I do not agree with the amount of inheritance left to me and think I deserve more. Can I make an application to the court?

Depending on your relationship to the deceased you may be able to make a “maintenance” application under the Inheritance (Provision for Family and Dependants) Act 1975 (“Act”). Section 1 of the Act lists the persons who may make an application to the Court for maintenance.

These persons are essentially:

  • Spouse or civil partner of the deceased;
  • Claimants who cohabited continuously for at least 2 years immediately prior to the deceased’s death
  • The deceased’s child/ren (child can include an adopted, fostered and step-child); or
  • Claimants treated as the deceased’s child (including adult children)
  • Claimants being “maintained” by the deceased.

Should you consider yourself to have been maintained by the deceased you may wish to speak to one of our team to assess the merits of your claim.

How long do I have to make a claim?

This generally depends on what type of claims you wish to make.

Claims under the Inheritance (Provision for Family and Dependants) Act 1975 (“Act”) must be issued within 6 months of the date of the grant of probate or letters of administration (grant of representation).

Challenges to a will generally have to be made within 12 years (but obviously the sooner the better) unless you are alleging fraud.

Do I need to go to court in order to resolve my dispute?

Many people don’t realise that one of the main legal objectives of litigation is to encourage negotiation, so that grievances can be resolved prior to escalating matters to court. Court should always be the last resort and you can be penalised for escalating matters to court without showing evidence of prior negotiation.

Our skilled and experienced solicitors are able to assist you in negotiating the best settlement and help you to resolve your case swiftly, reducing court costs and legal fees.

Could I use a form of Alternative Dispute Resolution to negotiate settlement?

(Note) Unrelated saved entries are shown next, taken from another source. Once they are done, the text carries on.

-- ==== Sys2Proof/Machine/Step.lean ====
section
/-! DEFINITION. One step of CORE (spec/40_engine_cycle.md R65, R77), and the state in which the next step runs a
given instruction. -/

namespace Sys2Proof.Machine

/-- `Step()` of R65. A fault of the spec is a next state (R97); in Halted and Faulted no step is enabled (R77). -/
def step (s : State) : Host.Outcome State Fault Refusal :=
  match s.status with
  | .running =>
    match fetch s with
    | .ok i => exec i s
    | .error f => .next (s.takeFault f.word f.raised)
  | .halted => .fault .noStepHalted
  | .faulted => .fault .noStepFaulted

/-- `s` with the instruction whose bits are `w` where the next step fetches (log entry 5): its words on the tape
at the head, the tape long enough to hold them, the machine Running. A negative head, which no tape can serve,
becomes 0. -/
def State.withFetchWord (s : State) (nbits w : Nat) : State :=
  { s with
    mem := overlay s.mem s.head.toNat (tableWords nbits w)
    head := s.head.toNat
    status := .running
    fault := none }

end Sys2Proof.Machine
end

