-- ==== Sys2Proof/Laws/Step.lean ====
section
/-! SUPPORT. What the fetch half and one step can do. -/

namespace Sys2Proof.Machine

/-- The parameter fetch is a slice of the tape, or the fault at the first address past it (R68). -/
theorem fetchParams_eq (m : Memory) (n : Nat) (a : Int) (h0 : 0 ≤ a) (h1 : a ≤ m.length) :
    fetchParams m a n =
      if m.length < a + n then .error (.outOfBounds m.length) else .ok ((m.drop a.toNat).take n) := by
  induction n generalizing a with
  | zero => simp [fetchParams]; omega
  | succ n ih =>
    unfold fetchParams
    rcases Int.lt_or_eq_of_le h1 with h | h
    · obtain ⟨v, hv⟩ := Memory.cell_of_valid (m := m) (a := a) ⟨h0, h⟩
      have hget := ((m.cell_eq_some_iff a v).1 hv).2
      have hlen : a.toNat < m.length := by omega
      have hdrop : m.drop a.toNat = v :: m.drop (a.toNat + 1) := by
        rw [List.drop_eq_getElem_cons hlen]
        rw [List.getElem?_eq_getElem hlen] at hget
        rw [Option.some.inj hget]
      have hnext : (a + 1).toNat = a.toNat + 1 := by omega
      rw [(memRead_ok_iff _ _ _).2 hv, ih (a + 1) (by omega) (by omega), hdrop, hnext]
      by_cases hs : (m.length : Int) < a + (n + 1 : Nat)
      · rw [if_pos hs, if_pos (by omega)]
        rfl
      · rw [if_neg hs, if_neg (by omega)]
        rfl
    · have hr : memRead m a = .error (.outOfBounds a) :=
        (memRead_error_iff _ _ _).2 ⟨by unfold Memory.Valid; omega, rfl⟩
      rw [hr, if_pos (by omega), h]
      rfl

/-- The fetch half reads the instruction the tape's words decode to from the head on. -/
theorem fetch_ok_iff (s : State) (i : Instr) :
    fetch s = .ok i ↔ 0 ≤ s.head ∧ ∃ rest, decode (s.mem.drop s.head.toNat) = .ok (i, rest) := by
  unfold fetch
  cases hr : memRead s.mem s.head with
  | error r =>
    have hn := ((memRead_error_iff _ _ _).1 hr).1
    constructor
    · intro h; cases h
    · rintro ⟨h0, rest, h⟩
      have : s.mem.drop s.head.toNat = [] := by
        rw [List.drop_eq_nil_iff]
        unfold Memory.Valid at hn
        omega
      rw [this] at h
      cases h
  | ok w =>
    have hc := (memRead_ok_iff _ _ _).1 hr
    obtain ⟨h0, h1⟩ := Memory.valid_of_cell hc
    have hget := ((Memory.cell_eq_some_iff _ _ _).1 hc).2
    have hlen : s.head.toNat < s.mem.length := by omega
    have hdrop : s.mem.drop s.head.toNat = w :: s.mem.drop (s.head + 1).toNat := by
      rw [List.drop_eq_getElem_cons hlen]
      rw [List.getElem?_eq_getElem hlen] at hget
      rw [Option.some.inj hget]
      congr 2
      omega
    rw [hdrop]
    unfold decode
    cases hd : decodeWord w with
    | error e => simp [hd]
    | ok om =>
      obtain ⟨op, m⟩ := om
      simp only [hd, List.length_drop, fetchParams_eq s.mem op.paramCount (s.head + 1) (by omega) (by omega)]
      by_cases hs : s.mem.length - (s.head + 1).toNat < op.paramCount
      · rw [if_pos hs, if_pos (by omega)]
        simp
      · rw [if_neg hs, if_neg (by omega)]
        simp [h0]

/-- The fetched instruction's words stand on the tape from the head on. -/
theorem fetch_words {s : State} {i : Instr} (h : fetch s = .ok i) :
    s.mem.cell s.head = some i.word ∧ ∀ p ∈ i.params, p ∈ s.mem := by
  obtain ⟨h0, rest, hd⟩ := (fetch_ok_iff s i).1 h
  cases hw : s.mem.drop s.head.toNat with
  | nil =>
    rw [hw] at hd
    cases hd
  | cons w ws =>
    rw [hw] at hd
    obtain ⟨rfl, hp⟩ := words_of_decode hd
    constructor
    · refine (Memory.cell_eq_some_iff _ _ _).2 ⟨h0, ?_⟩
      have : (s.mem.drop s.head.toNat)[0]? = some i.word := by rw [hw]; rfl
      simpa using this
    · intro p hi
      refine List.mem_of_mem_drop (i := s.head.toNat) ?_
      rw [hw]
      exact List.mem_cons_of_mem _ (hp p hi)

/-- What is fetched from a tape of Words is well-formed. -/
theorem fetch_wf {s : State} {i : Instr} (h : fetch s = .ok i) (hm : s.mem.wf s.cfg) : i.wf s.cfg = true :=
  List.all_eq_true.2 fun p hp => decide_eq_true (hm p ((fetch_words h).2 p hp))

theorem step_running {s : State} {i : Instr} (hs : s.status = .running) (hf : fetch s = .ok i) :
    step s = exec i s := by
  unfold step
  rw [hs]
  simp only [hf]

theorem step_fetch_fault {s : State} {f : FetchFault} (hs : s.status = .running) (hf : fetch s = .error f) :
    step s = .next (s.takeFault f.word f.raised) := by
  unfold step
  rw [hs]
  simp only [hf]

/-- What a step that answers a next state does: it runs the fetched instruction, or takes the fetch's fault. -/
theorem step_next {s t : State} (h : step s = .next t) :
    s.status = .running ∧
      ((∃ i, fetch s = .ok i ∧ exec i s = .next t) ∨
        ∃ f, fetch s = .error f ∧ t = s.takeFault f.word f.raised) := by
  unfold step at h
  split at h
  · rename_i hs
    refine ⟨hs, ?_⟩
    split at h
    · exact .inl ⟨_, ‹_›, h⟩
    · cases h
      exact .inr ⟨_, ‹_›, rfl⟩
  · cases h
  · cases h

/-- What the fetch half's fault holds (R96): the word is the cell at the head, and the address is invalid. -/
theorem fetch_error {s : State} {f : FetchFault} (h : fetch s = .error f) :
    f.word = s.mem.cell s.head ∧
      ((f.raised.addr = none ∧ f.word ≠ none ∧
          (f.raised.cause = .unknownOpcode ∨ f.raised.cause = .unknownAddressingMode)) ∨
        ∃ a, f.raised = .outOfBounds a ∧ ¬ s.mem.Valid a ∧ (f.word = none → a = s.head)) := by
  unfold fetch at h
  cases hr : memRead s.mem s.head with
  | error r =>
    obtain ⟨hn, rfl⟩ := (memRead_error_iff _ _ _).1 hr
    simp only [hr, Except.error.injEq] at h
    subst h
    exact ⟨((Memory.cell_eq_none_iff _ _).2 hn).symm, .inr ⟨_, rfl, hn, fun _ => rfl⟩⟩
  | ok w =>
    have hc := (memRead_ok_iff _ _ _).1 hr
    obtain ⟨h0, h1⟩ := Memory.valid_of_cell hc
    simp only [hr] at h
    cases hd : decodeWord w with
    | error e =>
      simp only [hd, Except.error.injEq] at h
      subst h
      exact ⟨hc.symm, .inl ⟨rfl, by simp, by cases e <;> simp [Cause.ofDecodeError]⟩⟩
    | ok om =>
      obtain ⟨op, m⟩ := om
      simp only [hd, fetchParams_eq s.mem op.paramCount (s.head + 1) (by omega) (by omega)] at h
      split at h
      · rename_i r hp
        split at hp
        · cases hp
          cases h
          exact ⟨hc.symm, .inr ⟨_, rfl, by unfold Memory.Valid; omega, by simp⟩⟩
        · cases hp
      · cases h

end Sys2Proof.Machine
end

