-- ==== Sys2Proof/Tests/Slice0.lean ====
section
/-! SUPPORT. The model's own tests, their results taken from spec/95_test_vectors.md or computed by hand from the
rule named, and a witness for the hypotheses of every statement of Certificates/Slice0/Obligations.lean that has any. -/

namespace Sys2Proof.Tests

open Sys2Proof.Machine

/-- A machine of 64 bits right after LOAD. -/
def loaded (mem inp : List Int) : State := State.load Config.standard mem inp

/-- The next state of an answer, if it is one. -/
def nextOf : Result → Option State
  | .next s => some s
  | .fault _ => none
  | .refused _ => none

/-- The state after one step. -/
def after (s : State) : Option State := nextOf (step s)

/-- The fault record after one step. -/
def faultAfter (s : State) : Option FaultRecord := (after s).bind fun t => t.fault

def maxWord : Int := 9223372036854775807
def minWord : Int := -9223372036854775808

def ppp : Modes := ⟨.position, .position, .position⟩
def iip : Modes := ⟨.immediate, .immediate, .position⟩

/-! ## WellFormed: each check accepts its boundary and refuses the value past it -/

theorem test_wf_accepts_bounds : Instr.wf Config.standard (.add ppp maxWord minWord 0) = true := by decide
theorem test_wf_refuses_wide_p1 : Instr.wf Config.standard (.add ppp (maxWord + 1) 0 0) = false := by decide
theorem test_wf_refuses_wide_p2 : Instr.wf Config.standard (.jt ppp 0 (minWord - 1)) = false := by decide
theorem test_wf_refuses_wide_p3 : Instr.wf Config.standard (.eq ppp 0 0 (maxWord + 1)) = false := by decide
theorem test_wf_refuses_wide_input : Instr.wf Config.standard (.inp ppp (minWord - 1)) = false := by decide

/-! ## Decoding: a word of every constructor written out from R49 and R55 -/

theorem test_decode_add : decode [1, 9, 10, 3, 2] = .ok (.add ppp 9 10 3, [2]) := by decide
theorem test_decode_add_all_modes :
    decode [11101, 2, 3, 5] = .ok (.add ⟨.immediate, .immediate, .immediate⟩ 2 3 5, []) := by decide
theorem test_decode_mul :
    decode [1002, 4, 3, 4, 33] = .ok (.mul ⟨.position, .immediate, .position⟩ 4 3 4, [33]) := by decide
theorem test_decode_in : decode [103, 3] = .ok (.inp ⟨.immediate, .position, .position⟩ 3, []) := by decide
theorem test_decode_out : decode [1004, 7] = .ok (.out ⟨.position, .immediate, .position⟩ 7, []) := by decide
theorem test_decode_jt : decode [105, 1, 8] = .ok (.jt ⟨.immediate, .position, .position⟩ 1 8, []) := by decide
theorem test_decode_jf : decode [1106, 1, 0] = .ok (.jf iip 1 0, []) := by decide
theorem test_decode_lt : decode [1107, -1, 0, 5] = .ok (.lt iip (-1) 0 5, []) := by decide
theorem test_decode_eq : decode [1108, -1, 8, 3] = .ok (.eq iip (-1) 8 3, []) := by decide
theorem test_decode_hlt : decode [11199] = .ok (.hlt ⟨.immediate, .immediate, .immediate⟩, []) := by decide

/-- §2.1: the rejected words. -/
theorem test_decode_unknown_opcode :
    ∀ w ∈ [0, 9, 10, 98, 100, 210, -1, -99, -101, 100010], decodeWord w = .error .unknownOpcode := by decide
theorem test_decode_unknown_mode :
    ∀ w ∈ [201, 299, 20004, 21101, 99999, 100001, 100099], decodeWord w = .error .unknownAddressingMode := by decide
theorem test_decode_missing_parameter : decode [1, 0, 0] = .error (.missingParameter 3) := by decide
theorem test_decode_nothing : decode [] = .error .noWord := by decide

theorem test_encode_mul : encode (.mul ⟨.position, .immediate, .position⟩ 4 3 4) = [1002, 4, 3, 4] := by decide
theorem test_table_word_add : decodeTableWord 32 1 = some (.add ppp 0 0 0) := by decide
theorem test_table_word_hlt : decodeTableWord 8 99 = some (.hlt ppp) := by decide
theorem test_table_word_negative_parameter :
    decodeTableWord 128 (104 + 2 ^ 64 * (2 ^ 64 - 7)) = some (.out ⟨.immediate, .position, .position⟩ (-7)) := by decide
theorem test_placed_word_runs :
    (after (State.reset.withFetchWord 8 99)).map (fun t => t.status) = some .halted := by decide
theorem test_placed_add_runs :
    (after (State.reset.withFetchWord 32 1)).map (fun t => t.mem) = some [2, 0, 0, 0] := by decide
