/-- An idle port. -/
def PortState.reset : PortState :=
  { func := 0x1F, txq := [], replayBuf := [], replayQ := [], txFrame := 0, planPos := 1, tslBytes := 0, msgs := [],
    inbox := [], rx := [], held := [], cleared := [], poisoned := [], ackFrame := 0, rxFrame := 0, rxCount := 0, rxPos := 0,
    badFrame := none, rxSkip := 0, rxReplay := false, rxAhead := none, rxSeen := [], nakCounts := [], nakSent := [], lastProgress := 0, echoes := [], echoLeft := 0, echoSeq := 0,
    lanesOk := 0xF, laneFails := 0, peerLanes := none, widest := 4, retest := false, epochs := [], ethIn := [], ethSent := [],
    tslTurn := 0, downSince := 0 }

/-- A Teasel export (10_links.md R298-R306), by handle. -/
structure Export where
  func : Nat
  desc : Bytes
  /-- cache geometry of the image loaded when it was accepted -/
  geom : Option Geometry
  /-- pages referenced -/
  pages : List Nat
  nextPage : Nat
  totalPages : Nat
  /-- bytes of page messages not yet cut into segments or slots, each run with the epoch it was read in -/
  buf : List (Nat × Bytes)
  /-- frames of segments sent and not acknowledged, by number; segments held under HOLD with their epochs -/
  unacked : List (Nat × Bytes)
  heldSegs : List (Nat × List Nat × Bytes)
  /-- its place in the order in which exports were accepted -/
  accNo : Nat
  /-- detections of the page message in progress, with the records held and the beat of its first read
  (11_integrity.md R310, R319) -/
  convPend : List (Bytes × Bool)
  readBeat : Nat
  seqno : Nat
  ackno : Nat
  lastAck : Nat
  timeouts : Nat
  credits : Nat
  /-- epochs of the data read so far that have no verdict yet -/
  epochs : List Nat
  /-- status that ends the export, once decided -/
  ending : Option Nat
deriving DecidableEq, Repr

/-! ## Prefix directory -/

/-- States of a page (08_attention.md R228). -/
inductive PageSt where
  | opened
  | sealed
deriving DecidableEq, Repr

/-- A page of the cache (08_attention.md R223-R229); FREE pages are not listed. -/
structure Page where
  num : Nat
  st : PageSt
  t0 : Nat
  len : Nat
  dataPA : Nat
  sidePA : Nat
  dataLen : Nat
  sideLen : Nat
  /-- slots that map it -/
  slots : List Nat
  exports : Nat
  pin : Nat
  stamp : Nat
deriving DecidableEq, Repr

/-- A directory entry (08_attention.md R236). -/
structure DirEntry where
  set : Nat
  way : Nat
  hash : DWord
  seed : DWord
  page : Nat
  pos : Nat
  stamp : Nat
deriving DecidableEq, Repr

/-- The directory state of one function. -/
structure DirFn where
  pages : List Page
  entries : List DirEntry
  nextPage : Nat
  /-- index of the next record of the schedule queue; whether the engine's WAIT on REQ is issued, and released -/
  qidx : Nat
  qwait : Nat
deriving DecidableEq, Repr

/-- No page, no entry. -/
def DirFn.reset : DirFn := { pages := [], entries := [], nextPage := 0, qidx := 0, qwait := 0 }

/-! ## Campion, module level -/

/-- A history entry (11_integrity.md R337). -/
structure Hist where
  uclass : Nat
  unit : Nat
  fenced : Bool
  kat : Bool
  disp : Nat
  total : Nat
  session : Nat
  beatA : Nat
  beatB : Nat
  /-- for a controller, the same two beats of its ECC_LPD_UE detections alone (13_memory.md R376) -/
  ueA : Nat
  ueB : Nat
deriving DecidableEq, Repr

/-- A header copy of the fault-history region (11_integrity.md R336). -/
structure Header where
  magic : Nat
  gen : Nat
  session : Nat
  /-- history entries in use; head and tail sectors of the log -/
  entries : Nat
  head : Nat
  tail : Nat
  crc : Nat
deriving DecidableEq, Repr

/-- A copy that has not been written: it is not valid, and the region is empty (log 40). -/
def Header.reset : Header := { magic := 0, gen := 0, session := 0, entries := 0, head := 0, tail := 0, crc := 0 }

/-- Campion's module-level state: history, Tansy buffer, flash log and the header's copies (11_integrity.md
R328-R337). -/
structure Campion where
  hist : List Hist
  buffer : List Bytes
  log : List Bytes
  copy0 : Header
  copy1 : Header
deriving DecidableEq, Repr

/-- A region with no record. -/
def Campion.reset : Campion := { hist := [], buffer := [], log := [], copy0 := Header.reset, copy1 := Header.reset }

/-! ## Memory controllers -/

/-- A request in a controller's queue (13_memory.md R372): bytes not carried yet, and what a read returns (the bytes
as they stood when it was queued; none where the model keeps them elsewhere). Owners: 1 to 16 a partition; the host path's
users 0x80 Teasel and directory engines, 0x82 walks and Sorrel, 0x84 BAR requests, 0x83 scrub; 0x100 + f the checkpoint
transfers of f, each chunk's a request of its own length (R371, R384). -/
structure LpdReq where
  owner : Nat
  addr : Nat
  len : Nat
  write : Bool
  left : Nat
  data : Bytes
  /-- the function whose translation walk it is part of, if it is (13_memory.md R381) -/
  walkOf : Option Nat := none
deriving DecidableEq, Repr

/-- A host BAR request of up to 64 bytes that waits at an edge die (12_host.md R346): its function and block. -/
structure BarReq where
  f : Nat
  addr : Nat
  write : Bool
deriving DecidableEq, Repr

/-- The host requests of an edge die, each function's in order, the function whose turn it is, and the requests left of
that turn (12_host.md R346). -/
structure HostQ where
  reqs : List BarReq
  turn : Nat
  left : Nat
deriving DecidableEq, Repr

/-- An edge die with no host request. -/
def HostQ.reset : HostQ := { reqs := [], turn := 0, left := 0 }

/-- A controller beside its LPD_ registers. -/
structure Lpd where
  queue : List LpdReq
  /-- block addresses uncorrectable until overwritten -/
  bad : List Nat
  trainFails : Nat
  /-- the first slot that has not passed: 64 × the frame's number + position (13_memory.md R371) -/
  nextSlot : Nat
  /-- the byte the scrubber reads next, and the beat its latest pass began in (13_memory.md R375) -/
  scrubAt : Nat
  scrubFrom : Option Nat
deriving DecidableEq, Repr

/-- An idle controller. -/
def Lpd.reset : Lpd := { queue := [], bad := [], trainFails := 0, nextSlot := 0, scrubAt := 0, scrubFrom := none }

/-! ## Power, boot, sideband -/

/-- Phases of power-up (14_module_hw.md R395). -/
inductive Phase where
  /-- standby domain off -/
  | off
  /-- standby domain on, main rails off -/
  | standby
  /-- main rails up, root PLL not locked -/
  | rails
  /-- root PLL locked -/
  | locked
deriving DecidableEq, Repr

/-- A firmware slot of the flash (15_power_boot.md R408): an image placed at manufacture, known to be valid but for
its SVN (log 12), or the bytes programmed since. -/
structure FwSlot where
  factory : Bool
  version : DWord
  svn : Nat
  /-- the image may be booted: FW_COMMIT has passed since the header sector was erased (15_power_boot.md R414) -/
  committed : Bool
  /-- bytes programmed since the last erase of the header sector, by offset -/
  cells : List (Nat × Byte)
deriving DecidableEq, Repr

/-- A firmware-update session (12_host.md R353): the mailbox that opened it, and the slot. -/
structure FwSession where
  f : Nat
  m : Nat
  slot : Nat
deriving DecidableEq, Repr

/-- The privilege modes of a control core (01_module.md R22). -/
inductive HartMode where
  | machine
  | user
deriving DecidableEq, Repr

/-- One of Sorrel's RV64GC control cores (01_module.md R22): its mode, program counter, the integer registers x1 to x31
(x0 reads as 0 and is not held), the floating-point registers, fcsr, the control and status registers that are not zero by
number, and the address of a load reservation. No command runs an instruction of the firmware (log 66). -/
structure Hart where
  mode : HartMode
  pc : DWord
  x : List DWord
  f : List DWord
  fcsr : BitVec 8
  csrs : List (Nat × DWord)
  reserved : Option DWord
deriving DecidableEq, Repr

/-- A control core that starts at an address in machine mode (log 66). -/
def Hart.startedAt (pc : Nat) : Hart :=
  { mode := .machine, pc := BitVec.ofNat 64 pc, x := List.replicate 31 0, f := List.replicate 32 0, fcsr := 0, csrs := [],
    reserved := none }

/-- Power and boot state (14_module_hw.md R391-R404, 15_power_boot.md R405-R417). -/
structure Power where
  phase : Phase
  /-- the trips that keep the rails down, by PWR_LAST_TRIP's codes: latched overvoltage and thermal trips, undervoltage
  (14_module_hw.md R397) -/
  trips : List Nat
  /-- the cause recorded since the rails were last up; 0 none -/
  cause : Nat
  /-- the sensor or input of the last trip, kept beside PWR_LAST_TRIP (14_module_hw.md R401) -/
  tripInput : Option Nat
  /-- MRST_N is low -/
  mrstLow : Bool
  /-- references that are lost: 0 REF100, 1 REF156_0, 2 REF156_1 (14_module_hw.md R394) -/
  refs : List Nat
  holdover : Bool
  bsync : Bool
  watchdog : Bool
  /-- a boot stands in stage 1 -/
  stage1 : Bool
  /-- the slot whose image Sorrel's SRAM holds, and the address its control cores were entered at (15_power_boot.md R406) -/
  entered : Option (Nat × Nat)
  /-- the four control cores of Sorrel (01_module.md R22) -/
  harts : List Hart
  /-- in DORMANT, the core whose control storage holds a plot's synchronisation unit's state (15_power_boot.md R415) -/
  keepers : List (Nat × Nat)
  /-- c before the boot in progress (15_power_boot.md R412) -/
  cBefore : Nat
  reason3 : Nat
  slotA : FwSlot
  slotB : FwSlot
  session : Option FwSession
  /-- mailbox waiting for DORMANT entry, and the wake's beat W with its mailbox -/
  dormantReq : Option (Nat × Nat)
  wake : Option (Nat × Nat × Nat)
  /-- sensors at or above their warning threshold (14_module_hw.md R400) -/
  hotSensors : List Nat
  /-- sensors and causes of the halt in force; its event code, sensor id and value as it began -/
  haltSensors : List Nat
  haltCoolant : Bool
  halt : Option (Nat × Nat × Nat)
  /-- sensors that have failed (14_module_hw.md R399) -/
  failed : List Nat
  rails : List (Nat × BitVec 16)
  pmbusStatus : Word
  pmbusOpen : Bool
  i3cAddr : Option (BitVec 7)
  i3cOpen : Bool
deriving DecidableEq, Repr

/-- What the module emits, in order (log 10). -/
inductive Output where
  | msix (f v : Nat)
  | reply (bytes : Bytes)
  | nack
  /-- a cell on a lane of a port -/
  | cell (port lane : Nat) (bytes : Bytes)
  | ethFrame (port : Nat) (bytes : Bytes)
  | readData (bytes : Bytes)
  | discarded
  | lpdData (ctl : Nat) (bytes : Bytes)
  | ptmRequest
  | configured (what : Nat)
  /-- the 80 ns pulse of BSYNC (14_module_hw.md R391) -/
  | bsync
deriving DecidableEq, Repr

/-- The beat lock (09_schedules.md R262-R265); while it is being acquired, the domain, SRL_DOM_ID and SRL_DOM_STATUS
from before. -/
structure Lock where
  domain : Option Domain
  prev : Option (Option Domain × Nat × Nat)
  badMarkers : Nat
  sinceMarker : Nat
deriving DecidableEq, Repr

/-! ## The state -/

/-- How Sorrel's cores serve mailboxes (12_host.md R351): GO writes accepted so far, and the function whose long command
began latest. -/
structure Service where
  accepted : Nat
  turn : Nat
deriving DecidableEq, Repr

/-- Everything of the module that has no address: the units. -/
structure Units where
  freeCtr : Nat
  outbox : List Output
  power : Power
  cores : List (Nat × CoreState)
  objs : List (Nat × ObjState)
  syncNet : List SyncMsg
  parts : List (Nat × Partition)
  funcs : List (Nat × Func)
  /-- VF Enable with NumVFs (0 = clear), PTM enable -/
  vfs : Nat
  ptm : Bool
  ports : List (Nat × PortState)
  exports : List (Nat × Export)
  dirs : List (Nat × DirFn)
  dirReqs : List DirReq
  campion : Campion
  lpds : List (Nat × Lpd)
  lock : Lock
  service : Service
  /-- the edge dies' queues of host requests, by edge die -/
  hostqs : List (Nat × HostQ)
deriving DecidableEq, Repr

Parties are encouraged to negotiate settlement of a dispute and may choose to use a form of Alternative Dispute Resolution (ADR). There are many methods of ADR available to clients – these include third party facilitators through mediation, third party decision makers through arbitration, third party informed opinions through early neutral evaluation, and permanent and or temporary decision making through independent adjudication.